EGMR verurteilt Russland für Menschenrechtsverletzungen auf Krim

Die Großen Kammer des Europäischen Gerichtshofs für Menschenrechte in Straßburg hat am Dienstag Russland für eine Reihe an Menschenrechtsverstößen auf der Krim verurteilt.

So stellte Gerichtshof eine umfassende Anwendung russischen Rechts auf der Krim fest, was im Lichte des humanitären Völkerrechts einen Verstoß gegen das Recht auf ein faires Verfahren nach Artikel 6 der Europäischen Menschenrechtskonvention darstelle. Zudem sei das Recht auf Achtung des Privat- und Familienlebens (Artikel 8) dadurch missachtet worden, dass es für die Bewohner der Krim kaum möglich war, das Erlangen einer russischen Staatsbürgerschaft abzulehnen.

Eine weitere Verletzung des Artikels sieht das Gericht darin, dass laut eines Berichts des Büros des Hochkommissars für Menschenrechte (OHCHR) „eine beträchtliche Anzahl der Gefangenen der Krim in die Russische Föderation überstellt wurde“ und dass „auch Überstellungen von Untersuchungshäftlingen stattgefunden haben“. Jüngsten Informationen aus dem Jahr 2022 zufolge wurden demnach 12.500 Krim-Häftlinge in Strafvollzugsanstalten auf russischem Gebiet überstellt. Diese Verlegungen bedeuteten für bestimmte Gefangene, insbesondere für die von der ukrainischen Regierung genannten „ukrainischen politischen Gefangenen“, eine große Entfernung von ihrem Wohnort, so die Richter. Wegen der Trennung von ihren Familien stelle das einen Verstoß gegen das Recht auf Achtung des Familienlebens dar.

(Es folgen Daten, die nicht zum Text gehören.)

/-- Check 4. -/
def recAlign (r : CRec) : Bool :=
  let u := max (recUnit (cSType r)) (recUnit (cDType r))
  let dense := denseType r
  cOrg r 0 % (u : Int) == 0 && cWin r 0 % u == 0 && cDim r 0 % u == 0
    && (recUnit dense == 1 || (cIlv r == 0 && cSwz r == 0))
    && (cSwz r == 0 || (cIlv r == 0 && pitch r % (16 * 2 ^ (cSwz r + 1)) == 0))
    && (!tensorInMem r ||
        (tensorBase r % memUnit (tensorType r) == 0 && (span 1 4).all (fun n => cStride r n % memUnit (tensorType r) == 0)))

/-- Check 5's footprints. -/
def recQuota (s : State) (t : Nat) (tm : Team) (r : CRec) : Bool :=
  !pastQuota s t tm (denseHandle r) (denseEnd r)
    && (tensorInMem r || (match tensorEnd r with | some e => !pastQuota s t tm (tensorHandle r) e | none => true))

/-! ### Tile forms (R153, R154) -/

/-- Row pitch of an input tile, untransposed. -/
def tilePitch (t : CType) (k : Nat) : Nat := ceilDiv (k * t.bits) 128 * 16

/-- Bytes of an input tile of K = k elements a row. -/
def tileBytes (t : CType) (k : Nat) (trans : Bool) : Nat :=
  if trans then k * 64 * t.bits / 8 else 64 * tilePitch t k + (if t.isBlock then 64 * (k / 32) else 0)

/-- Bytes of an accumulator tile. -/
def accBytes (t : ElemType) : Nat := 4096 * (typeBits t / 8)

/-- Fields of a TMMA format word (Table 7-3). -/
def fwA (w : Word) : Option CType := tileFmt (fieldOf w 3 0)
def fwB (w : Word) : Option CType := tileFmt (fieldOf w 7 4)
def fwAcc (w : Word) : Option ElemType := accType (fieldOf w 9 8)
def fwTA (w : Word) : Bool := w.getLsbD 10
def fwTB (w : Word) : Bool := w.getLsbD 11
def fwK (w : Word) : Nat := 32 * fieldOf w 13 12
def fwZ (w : Word) : Bool := w.getLsbD 14

/-- Table 7-4 row 3: the format word is one that the table allows. -/
def fwOk (w : Word) : Bool :=
  fieldOf w 31 15 == 0 && (fieldOf w 13 12 == 1 || fieldOf w 13 12 == 2) && (fwAcc w).isSome
    && (match fwA w with | some t => !(t.isBlock && fwTA w) | none => false)
    && (match fwB w with | some t => !(t.isBlock && fwTB w) | none => false)

/-- Fields of a conversion word (Table 7-5). -/
def cvFmt (w : Word) : Option CType := tileFmt (fieldOf w 3 0)
def cvSrc (w : Word) : Option ElemType := accType (fieldOf w 5 4)
def cvR (w : Word) : RMode := rmodeOfCode (fieldOf w 7 6)
def cvSat (w : Word) : Bool := w.getLsbD 8
def cvT (w : Word) : Bool := w.getLsbD 9
def cvPost (w : Word) : Nat := fieldOf w 23 16

/-! ### The hazard detector -/

/-- A range of bytes of a core's buffer, by physical offset. -/
structure Span where
  core : Nat
  buf : Nat
  lo : Nat
  hi : Nat
  wr : Bool
  deriving DecidableEq, Repr

/-- A range of a region as a span. -/
def spanOf (s : State) (u : Option Nat) (buf lo hi : Nat) (wr : Bool) : List Span :=
  match u with
  | none => []
  | some u => match s.team? u with
    | some x => if lo < hi then [⟨x.core, buf, (x.region buf).base + lo, (x.region buf).base + hi, wr⟩] else []
    | none => []

def handleSpan (s : State) (t : Nat) (tm : Team) (h : Word) (len : Nat) (wr : Bool) : List Span :=
  spanOf s (handleTeam s t tm h) (hBuf h) (hOff h) (hOff h + len) wr

/-- The end of the last byte that the dense side reads or writes: the last scale byte, or the last row's highest byte, without its
padding. -/
def denseTop (r : CRec) : Nat :=
  if (denseType r).isBlock then denseEnd r
  else
    let row := rowCount r - 1
    let key := if cSwz r = 0 then 0 else row % 2 ^ (cSwz r + 1)
    hOff (denseHandle r) + row * pitch r
      + (span 0 (ceilDiv (rowBytes r) 16)).foldl (fun m c => max m ((c ^^^ key) * 16 + min 16 (rowBytes r - 16 * c))) 0

/-- The footprint of a typed-buffer tensor side, from the OFFSET of its handle (R142). -/
def tensorSpans (s : State) (t : Nat) (tm : Team) (r : CRec) : List Span :=
  if tensorInMem r then [] else
    match tensorEnd r with
    | some e => handleSpan s t tm (tensorHandle r) (e - hOff (tensorHandle r)) false
    | none => []

/-- The footprints of a copy that is to issue (R142). -/
def copyFootprint (s : State) (t : Nat) (tm : Team) (r : CRec) : List Span :=
  handleSpan s t tm (denseHandle r) (denseEnd r - hOff (denseHandle r)) (tensorIsSrc r) ++ tensorSpans s t tm r

/-- What the detector records for a copy in flight: the bytes that it reads and writes. -/
def copySpans (s : State) (t : Nat) (tm : Team) (r : CRec) : List Span :=
  handleSpan s t tm (denseHandle r) (denseTop r - hOff (denseHandle r)) (tensorIsSrc r) ++ tensorSpans s t tm r

/-- One interval for what is read and one for what is written of each buffer: from the lowest byte to the highest. -/
def boundSpans (spans : List Span) : List Span :=
  spans.map (fun a => (spans.filter (fun b => b.core == a.core && b.buf == a.buf && b.wr == a.wr)).foldl
    (fun m b => { m with lo := min m.lo b.lo, hi := max m.hi b.hi }) a)

/-- The footprints of a tile operation of team t (R153, R154), whose A and B handles name regions of ra and rb. -/
def tileSpans (s : State) (t : Nat) (k : TileKind) (dh ah bh : Word) (ra rb : Option Nat) : List Span :=
  let at' := fun (u : Option Nat) (h : Word) (len : Nat) (wr : Bool) => spanOf s u (hBuf h) (hOff h) (hOff h + len) wr
  let own := at' (some t)
  match k with
  | .tmma fw =>
    let acc := accBytes ((fwAcc fw).getD .fp32)
    at' ra ah (tileBytes ((fwA fw).getD (.plain .bf16)) (fwK fw) (fwTA fw)) false
      ++ at' rb bh (tileBytes ((fwB fw).getD (.plain .bf16)) (fwK fw) (fwTB fw)) false
      ++ own dh acc true ++ (if fwZ fw then [] else own dh acc false)
  | .tzero => own dh 16384 true
  | .tstat ty _ _ => own dh (accBytes ty) false
  | .tcvt c | .tquant c =>
    own dh (tileBytes ((cvFmt c).getD (.plain .bf16)) 64 (cvT c)) true ++ own ah (accBytes ((cvSrc c).getD .fp32)) false

/-- The intervals of every copy and tile operation in flight; a handle that resolved at issue is not resolved again (R160). -/
def flying (s : State) : List Span :=
  s.cores.flatMap (fun c =>
    c.2.copies.flatMap (fun e => match s.team? e.2.team with
      | some tm => boundSpans (copySpans s e.2.team tm e.2.record)
      | none => [])
    ++ c.2.tiles.flatMap (fun o => match s.team? o.team with
      | some tm => boundSpans (tileSpans s o.team o.kind o.dh o.ah o.bh (o.ra <|> handleTeam s o.team tm o.ah) (o.rb <|> handleTeam s o.team tm o.bh))
      | none => []))

def Span.meets (a b : Span) : Bool :=
  a.core == b.core && a.buf == b.buf && (a.wr || b.wr) && decide (a.lo < b.hi ∧ b.lo < a.hi)

/-- The buffer-hazard condition for new accesses of a team (R139). -/
def hazard (s : State) (tm : Team) (mine : List Span) : Bool :=
  (s.part tm.part).hzd && mine.any (fun a => (flying s).any a.meets)

end Sys2Proof.Machine
end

Der Gerichtshof stellte darüber hinaus fest, dass es zwischen 2014 und 2018 insgesamt 43 dokumentierte Fälle von Verschwindenlassen gab und dass der Verbleib von acht entführten Personen weiterhin unbekannt ist. Er verwies auf einen OHCHR-Bericht, wonach es willkürliche Festnahmen und Inhaftierungen, Misshandlungen und Folter gegeben habe, die Elemente sexueller Gewalt beinhalteten. Die Opfer seien in Isolationshaft gehalten worden, mit verbundenen Augen gefesselt, verprügelt, durch Stromschläge getötet und mit Vergewaltigung bedroht worden. Der Gerichtshof sieht darin Verstöße gegen die Artikel 2 (Recht auf Leben), 3 (Verbot unmenschlicher oder erniedrigender Behandlung) und 5 (Recht auf Freiheit und Sicherheit). Schließlich entschied der Gerichtshof einstimmig, dass Russland so schnell wie möglich Maßnahmen für die sichere Rückführung der Gefangenen ergreifen muss, die von der Krim in Strafvollzugsanstalten auf dem Gebiet der Russischen Föderation überstellt wurden. Weitere Teile des Urteils betreffen unter anderem Verstöße gegen die Religionsfreiheit, die Meinungsfreiheit, die Versammlungsfreiheit, das Recht auf Eigentum, das Recht auf Bildung und die Freizügigkeit.

Die Ukraine hat vier zwischenstaatliche Verfahren gegen Russland anhängig; zudem gibt es rund 7.400 Einzelklagen, die sich auf die Ereignisse auf der Krim, in der Ostukraine und im Asowschen Meer sowie auf die militärischen Operationen Russlands auf ukrainischem Gebiet seit dem 24. Februar 2022 beziehen. Russland erkennt die Urteile des Gerichtshofs nicht an.